__What you are asked to do__
Write out again, exactly, the lines below starting at the one with "def azCertGet (s" and ending at the one with "transition src dst customer lower".

□ □ □

-- ==== Sys2Proof/Machine/AzKeys.lean ====
section
/-! DEFINITION. Keys and the life cycle: the Azler commands of groups 0x05xx and 0x06xx (R371 to R395), read-out protection, the debug port
and the TRNG. -/

namespace Sys2Proof.Machine

namespace State

/-! ### Staged bytes -/

/-- Writes bytes from the start of a channel's staging window. -/
def stageBytes (s : State) (c : Nat) (bs : List Byte) : State :=
  (bs.foldl (fun (p : State × Nat) b => (p.1.setStageByte c p.2 b, p.2 + 1)) (s, 0)).1

/-- The staged bytes of a secret become zeros (R371). -/
def stageWipe (s : State) (c first n : Nat) : State := (List.range n).foldl (fun s i => s.setStageByte c (first + i) 0) s

/-! ### Region keys (R374 to R380) -/

/-- The seconds of TLY_NOW that HOLD_UNTIL is compared with (Table 15-4). -/
def holdNow (s : State) : Word := (s.tally.now >>> 16).setWidth 32

/-- A share fails (R375, R376): FAILS advances, and from UNLOCK_TRIES on the region is held, each time twice as
long as before, which the slot's FAILS tells. -/
def unlockFail (s : State) (r : Nat) : State :=
  let k := s.keySlot r
  let n := k.fails + 1
  let tries := s.fld Reg.SEC_CTRL 0 3 0
  let secs := if n < tries then 0 else min (600 * 2 ^ (n - tries)) 86400
  let k1 := { k with fails := min n 65535, holdUntil := if secs = 0 then k.holdUntil else s.holdNow + BitVec.ofNat 32 secs }
  (((s.setKeySlot r k1).bump Reg.SEC_UNLOCK_FAIL_CNT 0 31 0).cause Reg.SEC_CAUSE 0 5 405).judgeSec

/-- A share is accepted (R375): the key is in the store and reaches the twin at a ROS; an unlocked region stays as it is. -/
def unlockDone (s : State) (r : Nat) : State :=
  let k := s.keySlot r
  let open? := k.state == .active && k.loaded && !k.locking
  let s1 := s.setKeySlot r { k with fails := 0 }
  (if open? then s1
    else
      let s2 := s1.keyIn r k.key
      (s2.sendAttr r { record := s2.region r, keyId := some k.key }).settleMed).judgeSec

/-- REGION_UNLOCK (R375, R376). `r.ok` says that the key unwraps under the staged share. -/
def azRegionUnlock (s : State) (r : AzReq) : State :=
  let q := r.n 0
  s.azTake r 0x0501 (s.mayWrite r.chan q) (lenIs 2) false fun s =>
    let k := s.keySlot q
    if !s.isRegion q then s.bad 0
    else if r.n 1 < 32 ∨ 512 < r.n 1 then s.bad 1
    else if !k.shareRequired ∨ k.state = .erasing ∨ k.state = .empty then s.refuse .wrongState
    else if s.holdNow < k.holdUntil then s.refuse .busy
    else
      let s1 := s.stageWipe r.chan 0 (r.n 1)
      if k.state = .awaitingShare ∨ r.ok then (s1.unlockDone q).okay else (s1.unlockFail q).refuse .notPermitted

/-- REGION_LOCK (R377): at a ROS of its own. Only a region that needs a share can be locked. -/
def azRegionLock (s : State) (r : AzReq) : State :=
  let q := r.n 0
  s.azTake r 0x0502 (s.mayWrite r.chan q) (lenIs 1) false fun s =>
    let k := s.keySlot q
    if !s.isRegion q then s.bad 0
    else if !k.shareRequired then s.refuse .wrongState
    else if s.locked q then s.okay
    else ((s.sendAttr q { record := s.region q, lock := true }).setKeySlot q { k with locking := true }).settleMed.okay

/-- CRYPTO_ERASE (R380, R381): steps 1 and 2 at once, the others as its work ends. -/
def azCryptoErase (s : State) (r : AzReq) : State :=
  s.azTake r 0x0503 (s.hasRight r.chan .keys) (lenIs 1) true fun s =>
    if !s.isRegion (r.n 0) then s.bad 0
    else if s.sec.trngFail then s.refuse .wrongState
    else (s.eraseBegin (r.n 0)).judgeSec.settleMed.later

/-- TIME_KEY_SET (R385): one uncompressed P-384 public key of 97 bytes. -/
def azTimeKeySet (s : State) (r : AzReq) : State :=
  s.azTake r 0x0504 (s.hasRight r.chan .keys) (lenIs 1) false fun s =>
    if r.n 0 ≠ 97 then s.bad 0
    else
      let k := (List.range 97).map fun i => s.stageByte r.chan i
      (({ s with sec := { s.sec with timeKey := k } }).nvWrite Config.nvTimeKey (k.map BitVec.toNat)).okay

/-- MACSEC_CAK_SET (R385, R371): CKN at staging offset 0 and CAK at 32. -/
def azMacsecCakSet (s : State) (r : AzReq) : State :=
  s.azTake r 0x0505 (s.hasRight r.chan .keys) (lenIs 2) false fun s =>
    if 7 < r.n 0 then s.bad 0
    else if 63 < r.n 1 then s.bad 1
    else
      let i := r.n 0 * 64 + r.n 1
      let id := s.sec.nextKey
      let s1 := { s with sec := { s.sec with nextKey := id + 1 }, rdma := { s.rdma with caks := Tab.put none s.rdma.caks i (some id) } }
      ((s1.nvWrite (Config.nvCak i) (id :: (List.range 32).map fun k => (s.stageByte r.chan k).toNat)).stageWipe r.chan 32 32).okay

/-- CERT_GET (R383): slot 0 holds the chain; slots 1 to 7 are not provisioned and give no byte. -/
def azCertGet (s : State) (r : AzReq) : State :=
  s.azTake r 0x0506 true (lenIs 2) false fun s =>
    if 7 < r.n 0 then s.bad 0
    else
      let len := if r.n 0 = 0 then Config.certLen else 0
      if len < r.n 1 then s.bad 1
      else
        let n := min (len - r.n 1) (2 ^ 20)
        (s.stageBytes r.chan ((List.range n).map fun i => Config.certByte (r.n 1 + i))).okay [BitVec.ofNat 32 n]

/-! ### The life cycle (R386 to R392) -/

/-- LC_STATUS. -/
def azLcStatus (s : State) (r : AzReq) : State :=
  s.azTake r 0x0601 true (lenIs 0) false fun s => s.okay [BitVec.ofNat 32 s.life.code, BitVec.ofNat 32 s.sec.rop.val]

/-- The groups a transition of Table 15-8 blows, by FROM, TO, the signer (true the customer) and LOWER_ROP; none where there is no such
transition. -/
def transition (src dst : Nat) (customer lower : Bool) : Option (List Nat) :=
  match src, dst, customer, lower with
  | 0, 1, false, false => some [0]
  | 1, 2, false, false => some [1]
  | 2, 2, true, true => some []
  | 2, 3, true, false => some [2]
  | 2, 4, true, false => some [2, 3]
  | 3, 4, true, false => some [3]
  | 4, 5, _, false => some [4]
  | _, _, _, _ => none

/-- The state of a code. -/
def lifeOfCode (n : Nat) : LifeState :=
  if n = 0 then .test else if n = 1 then .maker else if n = 2 then .fieldOpen else if n = 3 then .fieldLocked else if n = 4 then .returned else .ended

/-- The staged authorisation is one of Table 15-9 for this device, its state and the target (R389). `ok` says that its signature verifies. -/
def authGroups (s : State) (c target : Nat) (ok : Bool) : Option (List Nat) :=
  let w := s.stageWord c 0
  let src := bitsOf w 15 8
  let dst := bitsOf w 23 16
  let customer := w.getLsbD 24
  let lower := w.getLsbD 25
  let uid := (List.range 4).all fun k => s.stageWord c (1 + k) == Config.otpWord (0x024 + k)
  let zero := (src == 1 && dst == 2) || (List.range 24).all fun k => s.stageWord c (5 + k) == 0
  let chain := bitsOf (s.stageWord c 29) 15 0
  if ok && bitsOf w 7 0 == 1 && bitsOf w 31 26 == 0 && src == s.life.code && dst == target && uid && zero &&
      bitsOf (s.stageWord c 29) 31 16 == 0 && (customer || chain == 0) && (!lower || s.sec.rop == 1) then
    transition src dst customer lower
  else none

/-- Steps 2 and 3 of R390: the intents are written and the groups blown. -/
def blow (s : State) (r : AzReq) (gs : List Nat) (target : Nat) : State :=
  let lower := gs.isEmpty
  let t := lifeOfCode target
  let c := s.sec
  let g := gs.foldl (fun (a : BitVec 80) k => a ||| (0xFFFF#80 <<< (16 * k))) c.groups
  let c1 : Sec := { c with
    groups := g, lcWork := some { who := r.who, target := t, lower := lower }, debugOpen := false
    ropErase := c.ropErase || lower, eraseMarker := c.eraseMarker || t == .returned
    lcMark := if lower then c.lcMark else some t
    custRoot := if t = .fieldOpen ∧ !lower then (List.range 12).map fun k => s.stageWord r.chan (5 + k) else c.custRoot
    custDebug := if t = .fieldOpen ∧ !lower then (List.range 12).map fun k => s.stageWord r.chan (17 + k) else c.custDebug }
  ({ s with sec := c1 }).lifeWrite.judgeSec

/-- LC_ADVANCE (R388 to R390). -/
def azLcAdvance (s : State) (r : AzReq) : State :=
  s.azTake r 0x0602 (s.hasRight r.chan .lifecycle) (lenIs 1) true fun s =>
    if 5 < r.n 0 then s.bad 0
    else if s.paired ∨ s.sec.trngFail ∨ s.sec.lcWork.isSome then s.refuse .wrongState
    else match s.authGroups r.chan (r.n 0) r.ok with
      | none => (s.cause Reg.SEC_CAUSE 0 7 407).refuse .notPermitted
      | some gs => (s.blow r gs (r.n 0)).later

/-- The actions of the transition at work end (R390 steps 4 and 5): `ok` says that every OTP word of theirs programmed. -/
def lcDone (s : State) (ok : Bool) : State × Bool :=
  match s.sec.lcWork with
  | none => (s, false)
  | some _ =>
    let s1 := { s with sec := { s.sec with lcWork := none } }
    if ok then ((s1.lifeActions.cause Reg.LCS_CAUSE 0 2 410).settleMed, true) else (s1.cause Reg.LCS_CAUSE 0 3 411, false)

/-- DEBUG_UNLOCK (R391): P0 = 0 asks for a challenge, P0 = 1 answers it. `r.ok` says that the staged key and signature verify. -/
def azDebugUnlock (s : State) (r : AzReq) : State :=
  s.azTake r 0x0603 (s.hasRight r.chan .lifecycle) (lenIs 1) false fun s =>
    if 1 < r.n 0 then s.bad 0
    else if r.n 0 = 0 then
      if s.sec.trngFail then s.refuse .wrongState
      else
        let ws := (List.range 12).map fun k => Config.trng (s.fresh + k)
        let s1 := (List.range 12).foldl (fun (s : State) _ => s.draw) s
        ({ s1 with sec := { s1.sec with challenge := true } }).okay ws
    else
      let s1 := { s with sec := { s.sec with challenge := false } }
      if s.sec.challenge && r.ok && (s.life == .fieldOpen || s.life == .returned) then
        ({ s1 with sec := { s1.sec with debugOpen := true } }).judgeSec.okay
      else ((s1.cause Reg.LCS_CAUSE 0 5 413).cause Reg.SEC_CAUSE 0 7 407).refuse .notPermitted

end State

/-- The packet with another first parameter: rows that share an opcode fix it. -/
def AzReq.withP0 (r : AzReq) (v : Word) : AzReq := { r with params := match r.params with
  | [] => []
  | _ :: t => v :: t }

/-! ### Meanings -/

/-- REGION_UNLOCK (R375). -/
def execRegionUnlock (r : AzReq) (s : State) : Res := .next (s.azRegionUnlock r)

/-- REGION_LOCK (R377). -/
def execRegionLock (r : AzReq) (s : State) : Res := .next (s.azRegionLock r)

/-- CRYPTO_ERASE (R380). -/
def execCryptoErase (r : AzReq) (s : State) : Res := .next (s.azCryptoErase r)

/-- TIME_KEY_SET (R385). -/
def execTimeKeySet (r : AzReq) (s : State) : Res := .next (s.azTimeKeySet r)

/-- MACSEC_CAK_SET (R385). -/
def execMacsecCakSet (r : AzReq) (s : State) : Res := .next (s.azMacsecCakSet r)

/-- CERT_GET (R361). -/
def execCertGet (r : AzReq) (s : State) : Res := .next (s.azCertGet r)

/-- LC_STATUS (R386). -/
def execLcStatus (r : AzReq) (s : State) : Res := .next (s.azLcStatus r)

/-- LC_ADVANCE (R390). -/
def execLcAdvance (r : AzReq) (s : State) : Res := .next (s.azLcAdvance r)

/-- DEBUG_UNLOCK_CHALLENGE (R391): DEBUG_UNLOCK with P0 = 0. -/
def execDebugUnlockChallenge (r : AzReq) (s : State) : Res := .next (s.azDebugUnlock (r.withP0 0))

/-- DEBUG_UNLOCK_RESPONSE (R391): DEBUG_UNLOCK with P0 = 1. -/
def execDebugUnlockResponse (r : AzReq) (s : State) : Res := .next (s.azDebugUnlock (r.withP0 1))

/-- DEBUG_CHALLENGE_EXPIRY (R391): 60 s have passed. -/
def execDebugChallengeExpiry (s : State) : Res := .next { s with sec := { s.sec with challenge := false } }

/-- ROP_RAISE (R392): LCS_CTRL.ROP_RAISE is written. -/
def execRopRaise (s : State) : Res := .next (if s.psq.mainUp then s.ropRaise else s)

/-- DEBUG_CLOSE (R391): LCS_CTRL.DEBUG_CLOSE is written. -/
def execDebugClose (s : State) : Res := .next (if s.psq.mainUp then s.debugClose else s)

/-- TRNG_FAIL (R394): a health test fails; secret draws wait. -/
def execTrngFail (s : State) : Res :=
  .next (if s.psq.mainUp then (({ s with sec := { s.sec with trngFail := true } }).bump Reg.SEC_TRNG_CNT 0 15 0).judgeSec else s)

/-- TRNG_OK (R394): the health tests pass again. -/
def execTrngOk (s : State) : Res := .next (if s.psq.mainUp then ({ s with sec := { s.sec with trngFail := false } }).judgeSec else s)

/-- DRBG_RESEED (R394): 2²⁰ requests have been served; without a reseed while a health test fails. -/
def execDrbgReseed (s : State) : Res :=
  .next (if s.psq.mainUp && !s.sec.trngFail then { s with sec := { s.sec with drbg := s.sec.drbg + 1 } } else s)

end Sys2Proof.Machine
end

□ □ □

__Result of the task__
def azCertGet (s : State) (r : AzReq) : State :=
  s.azTake r 0x0506 true (lenIs 2) false fun s =>
    if 7 < r.n 0 then s.bad 0
    else
      let len := if r.n 0 = 0 then Config.certLen else 0
      if len < r.n 1 then s.bad 1
      else
        let n := min (len - r.n 1) (2 ^ 20)
        (s.stageBytes r.chan ((List.range n).map fun i => Config.certByte (r.n 1 + i))).okay [BitVec.ofNat 32 n]

/-! ### The life cycle (R386 to R392) -/

/-- LC_STATUS. -/
def azLcStatus (s : State) (r : AzReq) : State :=
  s.azTake r 0x0601 true (lenIs 0) false fun s => s.okay [BitVec.ofNat 32 s.life.code, BitVec.ofNat 32 s.sec.rop.val]

/-- The groups a transition of Table 15-8 blows, by FROM, TO, the signer (true the customer) and LOWER_ROP; none where there is no such
transition. -/
def transition (src dst : Nat) (customer lower : Bool) : Option (List Nat) :=
  match src, dst, customer, lower with
  | 0, 1, false, false => some [0]
  | 1, 2, false, false => some [1]
  | 2, 2, true, true => some []
  | 2, 3, true, false => some [2]
  | 2, 4, true, false => some [2, 3]
  | 3, 4, true, false => some [3]
  | 4, 5, _, false => some [4]
  | _, _, _, _ => none

/-- The state of a code. -/
def lifeOfCode (n : Nat) : LifeState :=
  if n = 0 then .test else if n = 1 then .maker else if n = 2 then .fieldOpen else if n = 3 then .fieldLocked else if n = 4 then .returned else .ended

/-- The staged authorisation is one of Table 15-9 for this device, its state and the target (R389). `ok` says that its signature verifies. -/
def authGroups (s : State) (c target : Nat) (ok : Bool) : Option (List Nat) :=
  let w := s.stageWord c 0
  let src := bitsOf w 15 8
  let dst := bitsOf w 23 16
  let customer := w.getLsbD 24
  let lower := w.getLsbD 25
  let uid := (List.range 4).all fun k => s.stageWord c (1 + k) == Config.otpWord (0x024 + k)
  let zero := (src == 1 && dst == 2) || (List.range 24).all fun k => s.stageWord c (5 + k) == 0
  let chain := bitsOf (s.stageWord c 29) 15 0
  if ok && bitsOf w 7 0 == 1 && bitsOf w 31 26 == 0 && src == s.life.code && dst == target && uid && zero &&
      bitsOf (s.stageWord c 29) 31 16 == 0 && (customer || chain == 0) && (!lower || s.sec.rop == 1) then
    transition src dst customer lower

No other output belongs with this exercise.